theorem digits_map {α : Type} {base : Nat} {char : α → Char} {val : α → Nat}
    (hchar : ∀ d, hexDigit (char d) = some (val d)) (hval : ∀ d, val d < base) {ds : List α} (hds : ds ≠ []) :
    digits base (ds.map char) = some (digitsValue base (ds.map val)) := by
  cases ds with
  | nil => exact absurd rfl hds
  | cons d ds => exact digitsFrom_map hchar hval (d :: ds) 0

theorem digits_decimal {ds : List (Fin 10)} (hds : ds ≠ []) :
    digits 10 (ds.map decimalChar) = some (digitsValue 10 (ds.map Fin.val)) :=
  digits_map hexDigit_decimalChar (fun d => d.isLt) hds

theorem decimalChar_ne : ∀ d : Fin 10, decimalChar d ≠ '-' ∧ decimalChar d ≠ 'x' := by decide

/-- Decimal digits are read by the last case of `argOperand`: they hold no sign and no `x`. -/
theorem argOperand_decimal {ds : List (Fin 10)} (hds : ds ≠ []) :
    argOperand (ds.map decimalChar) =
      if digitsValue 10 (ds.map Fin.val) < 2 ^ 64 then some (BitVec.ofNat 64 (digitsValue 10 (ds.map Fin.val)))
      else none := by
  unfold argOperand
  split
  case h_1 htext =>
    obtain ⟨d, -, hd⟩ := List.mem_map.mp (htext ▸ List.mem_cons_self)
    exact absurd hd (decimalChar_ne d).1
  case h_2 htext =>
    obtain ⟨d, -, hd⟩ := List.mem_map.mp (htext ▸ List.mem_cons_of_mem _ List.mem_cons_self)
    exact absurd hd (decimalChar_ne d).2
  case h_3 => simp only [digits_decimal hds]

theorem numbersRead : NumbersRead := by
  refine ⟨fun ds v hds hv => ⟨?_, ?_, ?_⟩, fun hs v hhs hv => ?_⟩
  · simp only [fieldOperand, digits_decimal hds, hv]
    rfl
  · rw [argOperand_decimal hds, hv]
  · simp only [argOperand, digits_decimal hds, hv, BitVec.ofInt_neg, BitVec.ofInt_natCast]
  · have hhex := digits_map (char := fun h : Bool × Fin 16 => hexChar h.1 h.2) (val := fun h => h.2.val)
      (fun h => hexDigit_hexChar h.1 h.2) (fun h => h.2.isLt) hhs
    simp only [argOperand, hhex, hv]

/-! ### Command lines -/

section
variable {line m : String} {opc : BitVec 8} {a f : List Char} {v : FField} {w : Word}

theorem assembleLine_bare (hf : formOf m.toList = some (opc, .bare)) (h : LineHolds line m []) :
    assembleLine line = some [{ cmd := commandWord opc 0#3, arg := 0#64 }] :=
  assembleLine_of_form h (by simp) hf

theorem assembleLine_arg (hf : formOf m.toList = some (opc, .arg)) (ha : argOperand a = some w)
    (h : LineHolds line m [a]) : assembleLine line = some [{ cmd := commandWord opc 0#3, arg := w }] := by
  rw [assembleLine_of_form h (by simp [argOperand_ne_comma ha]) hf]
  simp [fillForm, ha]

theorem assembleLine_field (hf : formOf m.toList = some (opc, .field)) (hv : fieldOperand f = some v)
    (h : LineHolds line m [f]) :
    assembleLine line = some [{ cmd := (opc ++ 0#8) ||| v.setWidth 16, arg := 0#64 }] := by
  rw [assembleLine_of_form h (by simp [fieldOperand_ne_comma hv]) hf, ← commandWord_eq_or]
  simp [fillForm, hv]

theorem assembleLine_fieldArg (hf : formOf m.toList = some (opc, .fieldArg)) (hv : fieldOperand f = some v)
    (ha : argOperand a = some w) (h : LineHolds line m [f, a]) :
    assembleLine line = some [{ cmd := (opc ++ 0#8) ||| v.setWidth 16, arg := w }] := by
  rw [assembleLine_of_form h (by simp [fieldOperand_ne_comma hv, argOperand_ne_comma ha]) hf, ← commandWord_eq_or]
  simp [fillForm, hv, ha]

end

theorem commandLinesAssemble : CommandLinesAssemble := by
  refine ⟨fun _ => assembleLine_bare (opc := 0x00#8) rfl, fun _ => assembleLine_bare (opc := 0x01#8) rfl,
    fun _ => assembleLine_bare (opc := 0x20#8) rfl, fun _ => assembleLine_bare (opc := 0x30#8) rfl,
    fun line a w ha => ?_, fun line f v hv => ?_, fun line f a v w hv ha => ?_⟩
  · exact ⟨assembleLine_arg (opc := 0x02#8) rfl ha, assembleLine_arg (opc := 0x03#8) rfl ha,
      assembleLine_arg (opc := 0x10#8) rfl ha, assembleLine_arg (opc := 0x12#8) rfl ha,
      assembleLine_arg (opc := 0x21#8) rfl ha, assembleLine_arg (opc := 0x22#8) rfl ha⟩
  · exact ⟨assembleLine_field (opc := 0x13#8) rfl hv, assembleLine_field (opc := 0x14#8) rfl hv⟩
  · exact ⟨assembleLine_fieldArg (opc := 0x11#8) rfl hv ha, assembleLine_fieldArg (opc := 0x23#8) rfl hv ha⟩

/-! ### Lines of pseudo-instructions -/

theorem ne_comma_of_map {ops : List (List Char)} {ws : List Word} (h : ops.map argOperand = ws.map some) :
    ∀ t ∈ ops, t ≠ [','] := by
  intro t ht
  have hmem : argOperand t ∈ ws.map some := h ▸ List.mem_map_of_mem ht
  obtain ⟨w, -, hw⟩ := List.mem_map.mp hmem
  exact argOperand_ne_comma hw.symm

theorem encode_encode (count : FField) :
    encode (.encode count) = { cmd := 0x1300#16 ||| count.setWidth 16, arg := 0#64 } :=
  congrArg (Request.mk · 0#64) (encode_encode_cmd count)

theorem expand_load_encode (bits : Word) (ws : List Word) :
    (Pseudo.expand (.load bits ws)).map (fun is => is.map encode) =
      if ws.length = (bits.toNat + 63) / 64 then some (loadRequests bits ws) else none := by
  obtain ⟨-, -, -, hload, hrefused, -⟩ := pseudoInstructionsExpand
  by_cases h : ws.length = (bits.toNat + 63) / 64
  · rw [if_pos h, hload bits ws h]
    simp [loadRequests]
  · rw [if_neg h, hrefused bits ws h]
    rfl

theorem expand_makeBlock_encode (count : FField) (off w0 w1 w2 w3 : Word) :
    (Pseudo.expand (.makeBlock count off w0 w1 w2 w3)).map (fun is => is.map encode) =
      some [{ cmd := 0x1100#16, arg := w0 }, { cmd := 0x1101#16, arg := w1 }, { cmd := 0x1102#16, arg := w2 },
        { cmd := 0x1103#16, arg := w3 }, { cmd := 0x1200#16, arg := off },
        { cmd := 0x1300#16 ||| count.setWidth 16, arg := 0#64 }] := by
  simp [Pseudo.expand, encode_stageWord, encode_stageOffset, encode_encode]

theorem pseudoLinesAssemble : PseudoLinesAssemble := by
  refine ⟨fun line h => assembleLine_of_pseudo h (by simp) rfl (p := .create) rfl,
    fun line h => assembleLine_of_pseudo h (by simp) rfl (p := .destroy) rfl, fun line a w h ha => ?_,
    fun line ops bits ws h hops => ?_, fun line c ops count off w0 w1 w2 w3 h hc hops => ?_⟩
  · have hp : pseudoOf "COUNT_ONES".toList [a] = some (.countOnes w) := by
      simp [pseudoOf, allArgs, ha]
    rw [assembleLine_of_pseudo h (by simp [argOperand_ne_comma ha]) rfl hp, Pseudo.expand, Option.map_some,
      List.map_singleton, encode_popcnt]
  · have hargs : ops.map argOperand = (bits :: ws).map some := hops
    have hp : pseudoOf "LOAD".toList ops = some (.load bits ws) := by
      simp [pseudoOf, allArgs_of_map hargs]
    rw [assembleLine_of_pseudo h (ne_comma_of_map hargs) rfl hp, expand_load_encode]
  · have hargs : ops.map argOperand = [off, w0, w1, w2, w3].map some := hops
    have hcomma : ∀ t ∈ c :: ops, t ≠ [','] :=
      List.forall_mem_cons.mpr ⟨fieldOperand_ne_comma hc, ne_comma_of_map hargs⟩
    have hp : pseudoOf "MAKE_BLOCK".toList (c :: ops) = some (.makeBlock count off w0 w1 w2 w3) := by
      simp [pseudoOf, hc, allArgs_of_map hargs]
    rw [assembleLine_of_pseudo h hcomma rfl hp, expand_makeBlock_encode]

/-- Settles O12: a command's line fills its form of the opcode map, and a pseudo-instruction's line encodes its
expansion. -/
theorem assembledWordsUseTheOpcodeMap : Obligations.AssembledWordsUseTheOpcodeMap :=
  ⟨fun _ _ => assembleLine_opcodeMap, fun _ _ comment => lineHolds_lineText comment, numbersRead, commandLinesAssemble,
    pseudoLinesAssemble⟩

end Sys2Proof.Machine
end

--

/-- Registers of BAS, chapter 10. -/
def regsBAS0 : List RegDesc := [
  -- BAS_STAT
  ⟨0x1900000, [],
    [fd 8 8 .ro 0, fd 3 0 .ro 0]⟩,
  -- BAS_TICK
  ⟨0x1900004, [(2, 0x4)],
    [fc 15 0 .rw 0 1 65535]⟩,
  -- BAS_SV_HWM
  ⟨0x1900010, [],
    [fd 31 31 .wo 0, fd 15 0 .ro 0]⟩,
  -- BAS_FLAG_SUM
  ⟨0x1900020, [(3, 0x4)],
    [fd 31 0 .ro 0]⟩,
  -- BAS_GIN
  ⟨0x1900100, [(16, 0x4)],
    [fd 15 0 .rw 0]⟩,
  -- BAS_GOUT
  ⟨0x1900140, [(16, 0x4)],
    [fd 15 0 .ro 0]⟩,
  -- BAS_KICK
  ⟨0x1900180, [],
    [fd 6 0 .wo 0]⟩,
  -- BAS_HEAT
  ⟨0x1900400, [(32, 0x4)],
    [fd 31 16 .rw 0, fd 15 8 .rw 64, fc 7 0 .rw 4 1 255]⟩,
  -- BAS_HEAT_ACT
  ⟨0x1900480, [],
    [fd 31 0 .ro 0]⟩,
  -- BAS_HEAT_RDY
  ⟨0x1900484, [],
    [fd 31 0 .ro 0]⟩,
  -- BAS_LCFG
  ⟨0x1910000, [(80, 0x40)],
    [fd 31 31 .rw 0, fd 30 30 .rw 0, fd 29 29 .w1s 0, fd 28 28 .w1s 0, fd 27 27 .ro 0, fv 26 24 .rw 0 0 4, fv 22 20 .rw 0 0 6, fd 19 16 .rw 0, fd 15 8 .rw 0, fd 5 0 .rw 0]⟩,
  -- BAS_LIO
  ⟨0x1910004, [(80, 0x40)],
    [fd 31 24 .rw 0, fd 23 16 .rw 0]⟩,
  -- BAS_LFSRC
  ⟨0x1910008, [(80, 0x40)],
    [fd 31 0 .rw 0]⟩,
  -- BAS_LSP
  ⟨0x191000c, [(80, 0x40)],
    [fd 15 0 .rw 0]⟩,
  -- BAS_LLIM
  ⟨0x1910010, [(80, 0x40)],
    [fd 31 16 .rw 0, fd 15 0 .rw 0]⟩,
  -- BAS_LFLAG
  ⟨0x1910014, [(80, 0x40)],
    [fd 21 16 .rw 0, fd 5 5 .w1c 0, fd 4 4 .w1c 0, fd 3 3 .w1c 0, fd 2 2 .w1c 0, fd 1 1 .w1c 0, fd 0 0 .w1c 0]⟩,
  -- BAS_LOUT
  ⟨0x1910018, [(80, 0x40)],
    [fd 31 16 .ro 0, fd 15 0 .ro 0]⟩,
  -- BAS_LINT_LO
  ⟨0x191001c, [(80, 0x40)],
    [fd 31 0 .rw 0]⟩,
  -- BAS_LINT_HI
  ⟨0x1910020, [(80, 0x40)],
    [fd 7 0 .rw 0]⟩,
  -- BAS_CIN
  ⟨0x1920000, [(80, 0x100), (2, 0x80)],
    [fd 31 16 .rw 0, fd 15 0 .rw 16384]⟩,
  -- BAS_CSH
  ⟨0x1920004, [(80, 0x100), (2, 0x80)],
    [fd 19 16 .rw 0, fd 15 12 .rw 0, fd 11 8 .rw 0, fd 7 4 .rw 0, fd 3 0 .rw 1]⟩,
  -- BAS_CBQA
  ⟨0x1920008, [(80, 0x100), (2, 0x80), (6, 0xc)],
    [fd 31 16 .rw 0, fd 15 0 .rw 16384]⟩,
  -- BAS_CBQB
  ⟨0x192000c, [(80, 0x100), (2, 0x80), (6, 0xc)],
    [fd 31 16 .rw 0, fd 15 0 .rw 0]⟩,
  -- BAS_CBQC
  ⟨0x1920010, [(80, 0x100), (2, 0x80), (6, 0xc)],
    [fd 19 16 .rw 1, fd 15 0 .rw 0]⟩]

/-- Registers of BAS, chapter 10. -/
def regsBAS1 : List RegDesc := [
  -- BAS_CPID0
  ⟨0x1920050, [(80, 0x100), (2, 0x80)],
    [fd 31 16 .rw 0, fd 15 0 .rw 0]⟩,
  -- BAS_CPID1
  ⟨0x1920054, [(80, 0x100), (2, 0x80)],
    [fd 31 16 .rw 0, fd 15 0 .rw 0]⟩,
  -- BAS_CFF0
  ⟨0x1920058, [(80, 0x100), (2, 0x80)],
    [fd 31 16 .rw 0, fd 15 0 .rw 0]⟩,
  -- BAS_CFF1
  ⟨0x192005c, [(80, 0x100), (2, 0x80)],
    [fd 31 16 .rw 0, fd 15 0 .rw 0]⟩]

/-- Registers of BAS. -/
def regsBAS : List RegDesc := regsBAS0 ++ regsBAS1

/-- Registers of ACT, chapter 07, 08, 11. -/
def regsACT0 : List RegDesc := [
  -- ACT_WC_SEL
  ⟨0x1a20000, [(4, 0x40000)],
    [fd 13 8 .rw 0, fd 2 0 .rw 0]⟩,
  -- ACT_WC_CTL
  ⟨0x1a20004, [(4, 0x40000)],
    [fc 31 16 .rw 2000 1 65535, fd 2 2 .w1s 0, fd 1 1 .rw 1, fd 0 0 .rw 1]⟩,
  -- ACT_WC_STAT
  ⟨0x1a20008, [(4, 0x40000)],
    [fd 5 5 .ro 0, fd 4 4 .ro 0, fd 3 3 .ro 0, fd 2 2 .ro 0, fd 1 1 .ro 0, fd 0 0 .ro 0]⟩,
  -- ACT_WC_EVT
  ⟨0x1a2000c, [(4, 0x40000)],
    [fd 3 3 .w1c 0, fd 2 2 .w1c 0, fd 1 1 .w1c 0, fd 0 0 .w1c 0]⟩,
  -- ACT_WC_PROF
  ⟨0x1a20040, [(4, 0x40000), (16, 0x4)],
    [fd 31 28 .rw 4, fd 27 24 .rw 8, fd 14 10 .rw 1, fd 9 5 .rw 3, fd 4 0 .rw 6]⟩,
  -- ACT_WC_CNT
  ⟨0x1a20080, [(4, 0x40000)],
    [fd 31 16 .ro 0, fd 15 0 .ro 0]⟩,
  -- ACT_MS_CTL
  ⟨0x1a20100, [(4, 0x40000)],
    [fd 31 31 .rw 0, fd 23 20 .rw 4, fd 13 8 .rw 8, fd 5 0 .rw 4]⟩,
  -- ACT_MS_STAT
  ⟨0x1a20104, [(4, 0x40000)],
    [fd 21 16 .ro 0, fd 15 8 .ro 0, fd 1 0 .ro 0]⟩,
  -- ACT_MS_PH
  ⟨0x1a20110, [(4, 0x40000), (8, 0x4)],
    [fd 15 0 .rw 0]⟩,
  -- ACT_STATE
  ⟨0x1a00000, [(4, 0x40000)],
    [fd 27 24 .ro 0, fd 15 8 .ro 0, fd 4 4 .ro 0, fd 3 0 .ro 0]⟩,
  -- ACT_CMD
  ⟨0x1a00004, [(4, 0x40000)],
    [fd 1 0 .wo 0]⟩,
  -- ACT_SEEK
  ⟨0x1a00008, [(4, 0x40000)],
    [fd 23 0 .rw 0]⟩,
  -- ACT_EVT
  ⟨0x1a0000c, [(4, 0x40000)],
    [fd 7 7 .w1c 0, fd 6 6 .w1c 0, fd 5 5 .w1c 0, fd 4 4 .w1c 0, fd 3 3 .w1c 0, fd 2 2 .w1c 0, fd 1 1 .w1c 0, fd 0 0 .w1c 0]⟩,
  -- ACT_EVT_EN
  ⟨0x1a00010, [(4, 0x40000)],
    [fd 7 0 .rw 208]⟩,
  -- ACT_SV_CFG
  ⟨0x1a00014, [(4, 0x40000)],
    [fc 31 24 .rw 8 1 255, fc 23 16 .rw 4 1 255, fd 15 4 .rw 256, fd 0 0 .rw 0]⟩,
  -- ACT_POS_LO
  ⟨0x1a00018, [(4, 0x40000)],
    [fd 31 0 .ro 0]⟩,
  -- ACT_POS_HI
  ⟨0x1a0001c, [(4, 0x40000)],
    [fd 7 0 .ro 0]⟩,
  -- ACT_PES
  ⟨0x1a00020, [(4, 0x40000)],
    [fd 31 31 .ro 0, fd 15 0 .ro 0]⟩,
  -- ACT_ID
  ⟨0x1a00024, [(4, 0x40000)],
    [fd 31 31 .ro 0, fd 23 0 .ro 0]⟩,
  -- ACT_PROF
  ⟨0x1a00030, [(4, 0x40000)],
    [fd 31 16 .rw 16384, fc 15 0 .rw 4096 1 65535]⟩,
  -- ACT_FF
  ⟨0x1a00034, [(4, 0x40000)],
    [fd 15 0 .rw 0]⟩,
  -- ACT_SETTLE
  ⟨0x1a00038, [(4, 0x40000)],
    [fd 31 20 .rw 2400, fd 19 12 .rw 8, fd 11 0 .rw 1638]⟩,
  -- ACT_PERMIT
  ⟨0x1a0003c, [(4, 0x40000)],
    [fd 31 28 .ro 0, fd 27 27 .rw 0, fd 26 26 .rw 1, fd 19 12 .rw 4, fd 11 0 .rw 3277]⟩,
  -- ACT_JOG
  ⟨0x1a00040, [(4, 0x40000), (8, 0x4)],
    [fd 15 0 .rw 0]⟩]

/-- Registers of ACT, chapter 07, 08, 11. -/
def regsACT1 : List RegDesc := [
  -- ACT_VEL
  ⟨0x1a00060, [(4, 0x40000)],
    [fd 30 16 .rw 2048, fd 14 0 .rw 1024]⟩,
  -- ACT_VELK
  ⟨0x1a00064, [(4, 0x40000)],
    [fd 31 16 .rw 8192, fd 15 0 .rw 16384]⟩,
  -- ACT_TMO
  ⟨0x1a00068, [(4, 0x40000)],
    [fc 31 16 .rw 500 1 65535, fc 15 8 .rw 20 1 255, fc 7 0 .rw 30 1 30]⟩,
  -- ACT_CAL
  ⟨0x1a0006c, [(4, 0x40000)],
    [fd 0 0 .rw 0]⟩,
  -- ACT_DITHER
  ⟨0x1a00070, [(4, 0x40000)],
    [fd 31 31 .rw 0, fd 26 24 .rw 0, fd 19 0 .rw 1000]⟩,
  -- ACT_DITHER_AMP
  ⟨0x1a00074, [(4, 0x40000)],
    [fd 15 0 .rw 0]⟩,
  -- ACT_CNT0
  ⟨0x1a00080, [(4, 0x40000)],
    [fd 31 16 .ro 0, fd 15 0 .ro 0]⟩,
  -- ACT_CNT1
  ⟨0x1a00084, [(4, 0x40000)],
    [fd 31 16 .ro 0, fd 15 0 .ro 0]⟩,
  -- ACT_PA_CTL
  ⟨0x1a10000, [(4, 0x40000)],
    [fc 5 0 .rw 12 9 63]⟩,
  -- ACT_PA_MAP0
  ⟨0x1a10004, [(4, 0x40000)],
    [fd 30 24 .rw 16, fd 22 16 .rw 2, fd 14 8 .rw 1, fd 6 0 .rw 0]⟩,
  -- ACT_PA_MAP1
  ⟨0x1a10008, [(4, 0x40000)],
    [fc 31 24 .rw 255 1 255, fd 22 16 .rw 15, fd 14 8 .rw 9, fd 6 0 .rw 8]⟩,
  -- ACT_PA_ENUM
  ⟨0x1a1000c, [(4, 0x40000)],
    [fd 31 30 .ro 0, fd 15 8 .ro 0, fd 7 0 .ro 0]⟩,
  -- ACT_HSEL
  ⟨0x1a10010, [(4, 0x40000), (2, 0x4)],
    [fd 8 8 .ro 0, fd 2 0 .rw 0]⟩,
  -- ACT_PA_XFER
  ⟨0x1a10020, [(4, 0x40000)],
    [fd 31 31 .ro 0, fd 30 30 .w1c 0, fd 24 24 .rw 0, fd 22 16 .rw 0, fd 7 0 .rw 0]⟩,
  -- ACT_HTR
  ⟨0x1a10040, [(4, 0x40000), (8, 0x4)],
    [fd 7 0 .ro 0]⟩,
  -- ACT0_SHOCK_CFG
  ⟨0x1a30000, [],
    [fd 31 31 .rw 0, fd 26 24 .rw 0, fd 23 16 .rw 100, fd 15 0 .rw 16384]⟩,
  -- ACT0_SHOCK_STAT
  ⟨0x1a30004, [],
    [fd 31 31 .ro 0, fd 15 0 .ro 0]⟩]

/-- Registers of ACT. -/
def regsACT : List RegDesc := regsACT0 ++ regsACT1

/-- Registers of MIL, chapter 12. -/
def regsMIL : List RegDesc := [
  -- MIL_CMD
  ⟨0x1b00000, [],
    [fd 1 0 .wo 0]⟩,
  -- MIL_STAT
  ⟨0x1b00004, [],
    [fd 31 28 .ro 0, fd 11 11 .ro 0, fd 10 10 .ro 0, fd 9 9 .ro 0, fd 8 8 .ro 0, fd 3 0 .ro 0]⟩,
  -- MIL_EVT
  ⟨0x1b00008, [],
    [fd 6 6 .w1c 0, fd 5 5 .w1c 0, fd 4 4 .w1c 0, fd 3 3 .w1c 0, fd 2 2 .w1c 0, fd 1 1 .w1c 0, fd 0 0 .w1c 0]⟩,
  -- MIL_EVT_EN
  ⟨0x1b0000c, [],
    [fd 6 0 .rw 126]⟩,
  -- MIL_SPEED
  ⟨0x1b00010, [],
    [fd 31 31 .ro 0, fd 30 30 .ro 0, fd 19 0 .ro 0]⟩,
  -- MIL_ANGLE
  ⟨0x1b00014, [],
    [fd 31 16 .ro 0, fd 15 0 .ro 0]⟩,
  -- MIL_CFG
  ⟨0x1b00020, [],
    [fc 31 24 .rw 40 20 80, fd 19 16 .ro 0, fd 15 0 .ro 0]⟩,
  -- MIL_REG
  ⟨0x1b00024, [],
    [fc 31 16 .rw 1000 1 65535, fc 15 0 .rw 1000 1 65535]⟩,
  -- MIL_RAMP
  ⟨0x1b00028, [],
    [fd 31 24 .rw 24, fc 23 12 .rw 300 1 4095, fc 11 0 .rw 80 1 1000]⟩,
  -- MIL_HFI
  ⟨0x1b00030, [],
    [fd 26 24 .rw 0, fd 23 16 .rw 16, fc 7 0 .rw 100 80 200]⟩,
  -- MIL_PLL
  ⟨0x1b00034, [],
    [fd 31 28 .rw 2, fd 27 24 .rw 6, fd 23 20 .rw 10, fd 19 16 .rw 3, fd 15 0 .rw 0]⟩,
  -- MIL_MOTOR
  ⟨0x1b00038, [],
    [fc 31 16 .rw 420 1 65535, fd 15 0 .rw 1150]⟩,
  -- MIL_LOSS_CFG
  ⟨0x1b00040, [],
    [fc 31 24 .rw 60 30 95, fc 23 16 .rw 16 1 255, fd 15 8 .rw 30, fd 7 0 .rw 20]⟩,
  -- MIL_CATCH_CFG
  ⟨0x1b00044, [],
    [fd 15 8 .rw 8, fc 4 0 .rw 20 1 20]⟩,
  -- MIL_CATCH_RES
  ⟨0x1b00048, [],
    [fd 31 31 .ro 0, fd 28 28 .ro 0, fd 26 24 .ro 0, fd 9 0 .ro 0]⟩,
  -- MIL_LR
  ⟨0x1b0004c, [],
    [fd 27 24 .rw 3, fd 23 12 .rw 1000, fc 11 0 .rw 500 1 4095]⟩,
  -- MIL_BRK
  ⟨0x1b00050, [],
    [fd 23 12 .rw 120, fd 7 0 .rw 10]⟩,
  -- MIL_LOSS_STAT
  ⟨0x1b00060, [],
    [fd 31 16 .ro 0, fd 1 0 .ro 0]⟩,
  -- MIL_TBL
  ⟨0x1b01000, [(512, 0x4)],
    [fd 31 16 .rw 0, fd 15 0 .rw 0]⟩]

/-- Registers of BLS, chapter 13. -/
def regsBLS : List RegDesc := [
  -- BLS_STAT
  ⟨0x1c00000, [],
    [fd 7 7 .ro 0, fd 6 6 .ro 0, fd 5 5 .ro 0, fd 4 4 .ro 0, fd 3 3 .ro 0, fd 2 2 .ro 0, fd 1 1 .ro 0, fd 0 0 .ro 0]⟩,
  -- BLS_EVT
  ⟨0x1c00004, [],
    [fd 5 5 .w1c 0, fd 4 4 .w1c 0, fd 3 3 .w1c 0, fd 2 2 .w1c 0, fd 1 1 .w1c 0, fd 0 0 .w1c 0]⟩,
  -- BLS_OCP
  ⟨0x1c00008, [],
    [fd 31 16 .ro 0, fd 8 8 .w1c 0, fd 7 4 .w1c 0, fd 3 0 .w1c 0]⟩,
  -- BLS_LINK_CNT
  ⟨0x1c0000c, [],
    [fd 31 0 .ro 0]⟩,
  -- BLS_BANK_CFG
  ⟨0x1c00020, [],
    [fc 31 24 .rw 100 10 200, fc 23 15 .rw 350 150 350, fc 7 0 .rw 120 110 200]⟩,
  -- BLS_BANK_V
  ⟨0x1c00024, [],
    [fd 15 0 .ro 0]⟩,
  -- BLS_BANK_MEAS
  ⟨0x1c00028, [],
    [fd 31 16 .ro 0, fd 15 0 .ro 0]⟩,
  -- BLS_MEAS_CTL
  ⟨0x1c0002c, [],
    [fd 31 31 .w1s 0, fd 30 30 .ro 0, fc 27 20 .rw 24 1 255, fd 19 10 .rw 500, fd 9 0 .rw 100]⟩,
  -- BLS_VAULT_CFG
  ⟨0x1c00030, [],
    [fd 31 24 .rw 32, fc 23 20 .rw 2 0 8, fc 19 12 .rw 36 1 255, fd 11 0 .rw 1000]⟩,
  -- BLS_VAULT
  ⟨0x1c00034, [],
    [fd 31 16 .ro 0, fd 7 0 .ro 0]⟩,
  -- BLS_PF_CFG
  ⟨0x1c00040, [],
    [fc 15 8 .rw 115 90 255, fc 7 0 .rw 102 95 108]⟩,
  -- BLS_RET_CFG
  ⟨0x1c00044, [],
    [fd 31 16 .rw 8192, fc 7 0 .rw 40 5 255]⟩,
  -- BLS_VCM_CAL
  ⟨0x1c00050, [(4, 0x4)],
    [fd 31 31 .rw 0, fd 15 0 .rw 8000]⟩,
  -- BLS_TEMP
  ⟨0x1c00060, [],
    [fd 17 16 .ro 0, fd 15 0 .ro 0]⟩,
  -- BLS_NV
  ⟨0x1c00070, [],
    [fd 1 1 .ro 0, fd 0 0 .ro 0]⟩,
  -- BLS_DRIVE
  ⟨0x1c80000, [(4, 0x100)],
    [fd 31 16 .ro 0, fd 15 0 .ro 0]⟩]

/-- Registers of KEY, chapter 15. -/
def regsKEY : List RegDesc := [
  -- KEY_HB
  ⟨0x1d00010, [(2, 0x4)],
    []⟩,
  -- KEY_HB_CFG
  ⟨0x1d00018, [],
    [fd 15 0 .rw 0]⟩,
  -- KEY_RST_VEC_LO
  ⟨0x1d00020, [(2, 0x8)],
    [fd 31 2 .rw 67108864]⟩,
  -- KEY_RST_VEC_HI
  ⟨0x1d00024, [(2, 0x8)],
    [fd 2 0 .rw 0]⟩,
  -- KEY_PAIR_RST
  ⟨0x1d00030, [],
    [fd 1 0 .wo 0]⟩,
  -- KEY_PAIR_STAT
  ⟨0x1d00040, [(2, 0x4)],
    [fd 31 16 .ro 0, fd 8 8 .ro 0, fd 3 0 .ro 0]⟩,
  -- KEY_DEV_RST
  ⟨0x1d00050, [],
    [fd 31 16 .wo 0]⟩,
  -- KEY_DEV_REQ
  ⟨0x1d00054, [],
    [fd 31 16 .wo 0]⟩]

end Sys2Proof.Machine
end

Your task:
In the entries above, find each line with the word "setWidth" and copy it.

Exercise response:
    assembleLine line = some [{ cmd := (opc ++ 0#8) ||| v.setWidth 16, arg := 0#64 }] := by
    assembleLine line = some [{ cmd := (opc ++ 0#8) ||| v.setWidth 16, arg := w }] := by
    encode (.encode count) = { cmd := 0x1300#16 ||| count.setWidth 16, arg := 0#64 } :=
        { cmd := 0x1300#16 ||| count.setWidth 16, arg := 0#64 }] := by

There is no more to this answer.